Впрочем, последние полгода Чуче приходится подголадывать – хозяйка приютила в доме дочь с внучкой.

Тети Тони дочка –это бледное, изможденное существо неопределенного возраста, у нее малярийного цвета лицо, и вся она состоит из впалостей: впалые щеки, впалые глаза, впалая грудь... К матери она сбежала от мужа, который, по слухам, сильно закладывал и в припадках бешенства зверски колотил свое семейство: скоро его определенно посадят, но, пока не посадили, лучше от него держаться подальше. Она нанялась мыть перед закрытием полы в нашей булочной и продуктовом магазине; двери в торговых точках закрываются плохо. Тонина дочка, отжимая чудовищно грязную тряпку, истерически кричит – даже не на покупателей, у куда-то в подпотолочное пространство: "Ну что за люди, что за люди!" – и тут же начинает шумно рыдать... Ее шарахаются, подозревая, что у уборщицы не все дома.
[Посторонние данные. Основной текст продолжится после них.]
-- ==== Sys2Proof/Machine/Regs.lean ====
section
/-! DEFINITION. The register index of R509: one constant per field of every register's field table (the names are the
manual's), one row per register with its access masks (R12) and its reset value, by block (R504). -/

namespace Sys2Proof.Machine

/-- A register field (R11): the word address of copy 0, the distance between copies, the lowest bit and the width. -/
structure Fld where
  base : Nat
  stride : Nat
  lo : Nat
  width : Nat
deriving DecidableEq, Repr

/-- Word address (with the bank in the bits above 16) of copy `i` of a field. -/
def Fld.addr (f : Fld) (i : Nat) : Nat := f.base + f.stride * i

/-- The same field `k` words on: the second index of a register with two. -/
def Fld.off (f : Fld) (k : Nat) : Fld := { f with base := f.base + k }

/-- The same field in party `p`'s bank (R102): keys of banked copies lie at `65536 * p` above the word address. -/
def Fld.bk (f : Fld) (p : Nat) : Fld := { f with base := f.base + 65536 * p }

namespace F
Младшенькая в их семействе... Ну, что сказать? Бледный, худой ребенок лет восьми с глазами кролика; у кролика глаза глупы и покорны, но этого девочке, наверное, недостаточно, и она рассыпает в своих кроличьих глазах острые искры дикой животной перепутанности.

Собака шершаво лизнула меня в щеку, и я пришел в себя. Поодаль стояла баба Тоня.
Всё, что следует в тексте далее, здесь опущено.